[Saved data entries]
-------

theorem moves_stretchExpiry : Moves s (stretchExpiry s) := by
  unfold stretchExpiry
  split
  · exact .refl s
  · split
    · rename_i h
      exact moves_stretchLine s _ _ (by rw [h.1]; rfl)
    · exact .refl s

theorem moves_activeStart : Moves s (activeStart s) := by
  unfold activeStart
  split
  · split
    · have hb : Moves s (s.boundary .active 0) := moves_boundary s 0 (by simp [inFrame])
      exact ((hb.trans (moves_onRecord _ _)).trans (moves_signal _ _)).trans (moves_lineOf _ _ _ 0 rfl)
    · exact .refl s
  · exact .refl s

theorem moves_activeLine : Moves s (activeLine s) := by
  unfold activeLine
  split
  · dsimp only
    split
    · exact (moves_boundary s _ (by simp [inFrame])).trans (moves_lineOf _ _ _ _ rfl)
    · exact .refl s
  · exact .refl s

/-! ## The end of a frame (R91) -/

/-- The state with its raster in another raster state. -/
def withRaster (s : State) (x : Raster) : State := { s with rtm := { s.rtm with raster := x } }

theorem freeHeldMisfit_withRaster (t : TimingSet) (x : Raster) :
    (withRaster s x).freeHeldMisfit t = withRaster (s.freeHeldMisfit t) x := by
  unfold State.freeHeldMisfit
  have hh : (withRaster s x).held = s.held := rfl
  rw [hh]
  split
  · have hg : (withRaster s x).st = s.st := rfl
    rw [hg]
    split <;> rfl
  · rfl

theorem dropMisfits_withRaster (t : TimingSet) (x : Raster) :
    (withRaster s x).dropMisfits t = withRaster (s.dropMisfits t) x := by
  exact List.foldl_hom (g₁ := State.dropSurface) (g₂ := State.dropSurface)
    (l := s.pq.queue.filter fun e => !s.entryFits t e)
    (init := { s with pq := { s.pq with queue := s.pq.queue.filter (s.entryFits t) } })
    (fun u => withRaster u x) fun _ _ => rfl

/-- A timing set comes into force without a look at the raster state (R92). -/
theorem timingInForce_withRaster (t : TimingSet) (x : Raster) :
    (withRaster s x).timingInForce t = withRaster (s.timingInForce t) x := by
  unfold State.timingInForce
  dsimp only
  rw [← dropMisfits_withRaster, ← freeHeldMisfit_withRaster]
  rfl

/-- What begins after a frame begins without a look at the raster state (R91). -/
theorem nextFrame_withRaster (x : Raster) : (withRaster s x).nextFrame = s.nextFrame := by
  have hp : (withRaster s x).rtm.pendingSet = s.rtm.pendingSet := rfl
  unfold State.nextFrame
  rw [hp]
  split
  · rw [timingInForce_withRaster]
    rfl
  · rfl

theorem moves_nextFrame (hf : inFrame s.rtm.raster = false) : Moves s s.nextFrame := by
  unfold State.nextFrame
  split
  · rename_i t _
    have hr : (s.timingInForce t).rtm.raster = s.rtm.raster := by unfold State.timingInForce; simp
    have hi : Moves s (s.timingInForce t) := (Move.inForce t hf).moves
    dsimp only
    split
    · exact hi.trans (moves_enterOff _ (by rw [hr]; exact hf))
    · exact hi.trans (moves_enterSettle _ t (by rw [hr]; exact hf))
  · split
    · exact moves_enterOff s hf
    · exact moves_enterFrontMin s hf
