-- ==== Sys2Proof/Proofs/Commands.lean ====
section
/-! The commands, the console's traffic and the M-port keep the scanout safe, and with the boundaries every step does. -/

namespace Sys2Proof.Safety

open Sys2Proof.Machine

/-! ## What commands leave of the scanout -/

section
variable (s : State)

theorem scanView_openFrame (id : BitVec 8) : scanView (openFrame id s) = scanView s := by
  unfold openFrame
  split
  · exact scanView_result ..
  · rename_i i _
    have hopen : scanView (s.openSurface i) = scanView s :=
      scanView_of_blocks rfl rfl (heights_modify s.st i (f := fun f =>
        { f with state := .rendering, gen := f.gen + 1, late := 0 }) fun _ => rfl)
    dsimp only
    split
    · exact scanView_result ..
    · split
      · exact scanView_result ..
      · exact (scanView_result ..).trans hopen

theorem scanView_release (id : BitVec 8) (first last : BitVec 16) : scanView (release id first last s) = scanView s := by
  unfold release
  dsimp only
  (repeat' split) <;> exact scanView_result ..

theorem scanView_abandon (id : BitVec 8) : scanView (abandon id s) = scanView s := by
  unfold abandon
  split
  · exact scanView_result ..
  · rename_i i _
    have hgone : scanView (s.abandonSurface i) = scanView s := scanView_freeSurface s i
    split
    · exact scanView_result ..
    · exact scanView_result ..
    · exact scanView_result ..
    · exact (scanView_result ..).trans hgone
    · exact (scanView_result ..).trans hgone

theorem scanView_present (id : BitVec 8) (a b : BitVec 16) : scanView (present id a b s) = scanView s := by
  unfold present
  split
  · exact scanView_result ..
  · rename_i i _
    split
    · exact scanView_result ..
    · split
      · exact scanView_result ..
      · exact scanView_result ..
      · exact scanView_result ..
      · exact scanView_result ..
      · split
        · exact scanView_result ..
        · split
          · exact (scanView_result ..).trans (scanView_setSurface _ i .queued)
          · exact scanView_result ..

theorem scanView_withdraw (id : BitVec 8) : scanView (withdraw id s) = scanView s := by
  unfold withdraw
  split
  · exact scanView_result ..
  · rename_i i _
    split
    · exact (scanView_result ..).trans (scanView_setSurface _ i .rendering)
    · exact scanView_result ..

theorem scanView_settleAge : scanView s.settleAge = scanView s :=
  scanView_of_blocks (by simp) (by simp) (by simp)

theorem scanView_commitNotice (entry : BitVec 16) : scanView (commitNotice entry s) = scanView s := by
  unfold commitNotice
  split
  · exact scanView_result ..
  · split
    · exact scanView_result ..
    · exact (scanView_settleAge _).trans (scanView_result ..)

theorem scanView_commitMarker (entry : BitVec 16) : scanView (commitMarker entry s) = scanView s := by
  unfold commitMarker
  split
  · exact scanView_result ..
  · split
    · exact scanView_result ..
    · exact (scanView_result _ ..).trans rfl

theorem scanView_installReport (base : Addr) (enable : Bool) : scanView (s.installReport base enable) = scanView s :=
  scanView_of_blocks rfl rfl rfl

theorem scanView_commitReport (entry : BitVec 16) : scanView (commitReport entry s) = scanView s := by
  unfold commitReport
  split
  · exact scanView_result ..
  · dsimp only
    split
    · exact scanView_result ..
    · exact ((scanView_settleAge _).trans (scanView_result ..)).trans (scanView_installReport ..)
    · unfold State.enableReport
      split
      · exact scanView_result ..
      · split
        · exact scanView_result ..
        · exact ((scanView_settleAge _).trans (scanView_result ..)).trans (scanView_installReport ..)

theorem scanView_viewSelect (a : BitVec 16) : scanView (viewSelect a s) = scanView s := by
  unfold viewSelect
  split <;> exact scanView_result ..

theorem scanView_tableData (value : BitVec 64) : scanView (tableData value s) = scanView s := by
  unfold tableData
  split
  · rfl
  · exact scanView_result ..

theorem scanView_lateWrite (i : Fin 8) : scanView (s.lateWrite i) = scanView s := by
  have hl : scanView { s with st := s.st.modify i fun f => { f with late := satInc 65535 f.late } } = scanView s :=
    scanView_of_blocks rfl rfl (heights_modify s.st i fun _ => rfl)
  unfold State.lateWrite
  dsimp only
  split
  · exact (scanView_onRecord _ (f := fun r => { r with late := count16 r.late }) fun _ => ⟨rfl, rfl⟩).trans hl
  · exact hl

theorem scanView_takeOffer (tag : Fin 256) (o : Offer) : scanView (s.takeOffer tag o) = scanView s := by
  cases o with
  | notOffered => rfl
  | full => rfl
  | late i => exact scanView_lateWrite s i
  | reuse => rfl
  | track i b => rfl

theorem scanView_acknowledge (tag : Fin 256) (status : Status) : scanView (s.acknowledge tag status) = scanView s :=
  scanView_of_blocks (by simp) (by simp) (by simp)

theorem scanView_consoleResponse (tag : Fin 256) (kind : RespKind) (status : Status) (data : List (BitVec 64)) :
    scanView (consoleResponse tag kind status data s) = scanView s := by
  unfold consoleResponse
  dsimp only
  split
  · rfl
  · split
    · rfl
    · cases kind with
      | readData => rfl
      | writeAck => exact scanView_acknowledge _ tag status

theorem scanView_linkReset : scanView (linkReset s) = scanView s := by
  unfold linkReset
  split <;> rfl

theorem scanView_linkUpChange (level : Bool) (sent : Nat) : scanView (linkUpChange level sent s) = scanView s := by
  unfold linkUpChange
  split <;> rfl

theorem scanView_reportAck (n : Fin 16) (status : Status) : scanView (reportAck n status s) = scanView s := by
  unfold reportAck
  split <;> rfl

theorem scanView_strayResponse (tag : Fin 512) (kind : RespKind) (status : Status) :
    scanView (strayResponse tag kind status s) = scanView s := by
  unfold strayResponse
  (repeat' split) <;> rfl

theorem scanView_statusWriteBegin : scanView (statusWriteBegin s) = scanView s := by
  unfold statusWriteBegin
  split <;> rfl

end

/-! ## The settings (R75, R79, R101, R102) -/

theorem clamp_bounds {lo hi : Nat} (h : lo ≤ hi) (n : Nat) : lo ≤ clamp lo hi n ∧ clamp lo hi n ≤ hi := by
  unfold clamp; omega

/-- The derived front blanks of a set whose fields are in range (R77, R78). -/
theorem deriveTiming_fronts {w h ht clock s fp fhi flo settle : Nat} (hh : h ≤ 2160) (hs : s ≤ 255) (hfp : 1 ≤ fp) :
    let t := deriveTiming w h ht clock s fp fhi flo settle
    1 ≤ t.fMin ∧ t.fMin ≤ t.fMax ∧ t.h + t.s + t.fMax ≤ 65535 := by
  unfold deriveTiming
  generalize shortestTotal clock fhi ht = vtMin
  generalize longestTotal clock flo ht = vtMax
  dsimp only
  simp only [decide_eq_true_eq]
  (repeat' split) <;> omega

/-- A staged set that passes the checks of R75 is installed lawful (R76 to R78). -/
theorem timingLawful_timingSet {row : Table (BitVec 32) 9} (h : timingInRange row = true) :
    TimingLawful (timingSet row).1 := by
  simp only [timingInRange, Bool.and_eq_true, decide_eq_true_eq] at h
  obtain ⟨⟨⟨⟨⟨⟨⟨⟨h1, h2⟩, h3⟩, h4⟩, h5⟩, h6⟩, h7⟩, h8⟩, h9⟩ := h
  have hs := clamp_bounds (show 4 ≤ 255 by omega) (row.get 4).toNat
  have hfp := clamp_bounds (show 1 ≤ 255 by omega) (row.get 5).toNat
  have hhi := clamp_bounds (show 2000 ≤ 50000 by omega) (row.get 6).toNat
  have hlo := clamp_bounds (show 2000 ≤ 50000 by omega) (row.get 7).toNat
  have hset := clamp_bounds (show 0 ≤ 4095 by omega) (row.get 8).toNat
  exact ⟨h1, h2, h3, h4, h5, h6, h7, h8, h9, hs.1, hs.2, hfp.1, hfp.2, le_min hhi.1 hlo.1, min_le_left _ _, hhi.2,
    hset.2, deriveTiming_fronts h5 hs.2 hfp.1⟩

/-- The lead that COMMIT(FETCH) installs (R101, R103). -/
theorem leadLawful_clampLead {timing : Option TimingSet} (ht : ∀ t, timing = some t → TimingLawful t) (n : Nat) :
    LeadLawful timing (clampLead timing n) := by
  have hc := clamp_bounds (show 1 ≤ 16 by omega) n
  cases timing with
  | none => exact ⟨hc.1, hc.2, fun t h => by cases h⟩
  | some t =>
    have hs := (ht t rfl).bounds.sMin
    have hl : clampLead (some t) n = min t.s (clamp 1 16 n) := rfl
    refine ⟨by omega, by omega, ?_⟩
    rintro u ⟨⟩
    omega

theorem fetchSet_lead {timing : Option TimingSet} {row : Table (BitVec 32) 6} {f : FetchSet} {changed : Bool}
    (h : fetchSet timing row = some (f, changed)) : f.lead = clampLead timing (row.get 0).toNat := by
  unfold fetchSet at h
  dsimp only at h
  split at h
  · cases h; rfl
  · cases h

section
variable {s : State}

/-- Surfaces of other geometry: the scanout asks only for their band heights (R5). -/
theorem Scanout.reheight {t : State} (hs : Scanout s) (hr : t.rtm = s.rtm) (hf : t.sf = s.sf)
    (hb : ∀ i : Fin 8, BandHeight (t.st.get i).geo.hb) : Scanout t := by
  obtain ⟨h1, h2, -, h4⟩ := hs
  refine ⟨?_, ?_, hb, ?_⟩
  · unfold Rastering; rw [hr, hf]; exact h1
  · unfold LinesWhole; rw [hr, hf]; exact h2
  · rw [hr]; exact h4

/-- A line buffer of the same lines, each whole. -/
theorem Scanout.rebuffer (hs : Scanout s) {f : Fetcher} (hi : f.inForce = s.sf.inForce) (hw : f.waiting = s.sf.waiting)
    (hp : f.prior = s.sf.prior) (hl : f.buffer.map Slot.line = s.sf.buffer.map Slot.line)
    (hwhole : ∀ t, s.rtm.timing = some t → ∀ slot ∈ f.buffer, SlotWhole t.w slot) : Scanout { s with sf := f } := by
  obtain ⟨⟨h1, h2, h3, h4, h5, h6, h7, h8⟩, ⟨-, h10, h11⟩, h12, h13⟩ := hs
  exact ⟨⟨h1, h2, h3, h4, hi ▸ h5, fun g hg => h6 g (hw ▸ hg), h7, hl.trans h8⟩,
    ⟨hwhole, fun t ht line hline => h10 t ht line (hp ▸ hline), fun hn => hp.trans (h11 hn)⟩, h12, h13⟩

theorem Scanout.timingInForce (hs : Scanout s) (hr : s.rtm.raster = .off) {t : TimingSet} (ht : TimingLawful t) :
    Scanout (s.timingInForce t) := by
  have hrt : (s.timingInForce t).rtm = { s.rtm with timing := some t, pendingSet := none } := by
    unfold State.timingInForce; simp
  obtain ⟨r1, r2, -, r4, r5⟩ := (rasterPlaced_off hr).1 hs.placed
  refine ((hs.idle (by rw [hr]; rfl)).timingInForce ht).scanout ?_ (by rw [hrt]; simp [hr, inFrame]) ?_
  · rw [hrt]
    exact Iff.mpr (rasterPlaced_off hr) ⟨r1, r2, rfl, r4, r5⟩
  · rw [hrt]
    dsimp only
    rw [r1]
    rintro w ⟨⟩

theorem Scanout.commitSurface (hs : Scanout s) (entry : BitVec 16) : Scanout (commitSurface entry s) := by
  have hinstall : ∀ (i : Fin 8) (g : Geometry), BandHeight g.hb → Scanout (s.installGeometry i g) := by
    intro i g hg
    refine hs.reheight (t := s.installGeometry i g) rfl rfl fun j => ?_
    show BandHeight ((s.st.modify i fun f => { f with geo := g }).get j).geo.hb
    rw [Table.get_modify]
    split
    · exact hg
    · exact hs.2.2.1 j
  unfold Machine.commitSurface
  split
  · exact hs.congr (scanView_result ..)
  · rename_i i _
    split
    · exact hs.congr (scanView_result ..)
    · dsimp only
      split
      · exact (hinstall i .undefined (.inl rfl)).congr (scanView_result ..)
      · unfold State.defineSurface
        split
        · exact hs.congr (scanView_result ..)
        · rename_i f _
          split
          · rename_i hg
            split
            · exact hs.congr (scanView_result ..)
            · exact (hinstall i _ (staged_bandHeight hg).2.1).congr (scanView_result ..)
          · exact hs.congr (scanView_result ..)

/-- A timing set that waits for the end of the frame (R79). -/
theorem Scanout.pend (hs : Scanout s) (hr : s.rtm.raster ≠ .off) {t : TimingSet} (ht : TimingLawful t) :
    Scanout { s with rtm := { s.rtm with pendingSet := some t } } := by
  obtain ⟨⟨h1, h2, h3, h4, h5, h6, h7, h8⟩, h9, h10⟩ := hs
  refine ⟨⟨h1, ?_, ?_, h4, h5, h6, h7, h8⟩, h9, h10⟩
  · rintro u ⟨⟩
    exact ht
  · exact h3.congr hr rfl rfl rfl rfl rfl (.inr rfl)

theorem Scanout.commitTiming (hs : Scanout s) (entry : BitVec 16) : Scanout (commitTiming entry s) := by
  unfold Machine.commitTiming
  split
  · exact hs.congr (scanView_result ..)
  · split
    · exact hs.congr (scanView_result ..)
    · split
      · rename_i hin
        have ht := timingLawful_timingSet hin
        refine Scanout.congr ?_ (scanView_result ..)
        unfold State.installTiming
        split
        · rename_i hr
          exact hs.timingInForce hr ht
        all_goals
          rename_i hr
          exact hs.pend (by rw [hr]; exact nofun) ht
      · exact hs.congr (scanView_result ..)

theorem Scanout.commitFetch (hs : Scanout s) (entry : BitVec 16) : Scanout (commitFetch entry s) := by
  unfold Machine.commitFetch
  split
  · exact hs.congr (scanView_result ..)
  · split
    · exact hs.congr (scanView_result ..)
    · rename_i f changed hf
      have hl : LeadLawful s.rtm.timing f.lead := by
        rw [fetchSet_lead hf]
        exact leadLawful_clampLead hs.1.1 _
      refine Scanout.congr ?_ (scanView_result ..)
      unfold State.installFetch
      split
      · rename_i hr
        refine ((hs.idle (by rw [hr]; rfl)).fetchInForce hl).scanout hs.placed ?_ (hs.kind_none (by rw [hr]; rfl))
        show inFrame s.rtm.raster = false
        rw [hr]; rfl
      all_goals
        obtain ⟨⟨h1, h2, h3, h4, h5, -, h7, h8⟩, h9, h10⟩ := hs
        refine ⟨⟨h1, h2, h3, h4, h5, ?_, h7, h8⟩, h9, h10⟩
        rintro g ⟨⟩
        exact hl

-------

● **Try it**
Of all the entries above, repeat only the lines from the line that has "frame (R91) -/" to the line that has "(l := s.pq.queue.filter", both lines included, exactly.

● **Worked solution**
/-! ## The end of a frame (R91) -/

/-- The state with its raster in another raster state. -/
def withRaster (s : State) (x : Raster) : State := { s with rtm := { s.rtm with raster := x } }

theorem freeHeldMisfit_withRaster (t : TimingSet) (x : Raster) :
    (withRaster s x).freeHeldMisfit t = withRaster (s.freeHeldMisfit t) x := by
  unfold State.freeHeldMisfit
  have hh : (withRaster s x).held = s.held := rfl
  rw [hh]
  split
  · have hg : (withRaster s x).st = s.st := rfl
    rw [hg]
    split <;> rfl
  · rfl

theorem dropMisfits_withRaster (t : TimingSet) (x : Raster) :
    (withRaster s x).dropMisfits t = withRaster (s.dropMisfits t) x := by
  exact List.foldl_hom (g₁ := State.dropSurface) (g₂ := State.dropSurface)
    (l := s.pq.queue.filter fun e => !s.entryFits t e)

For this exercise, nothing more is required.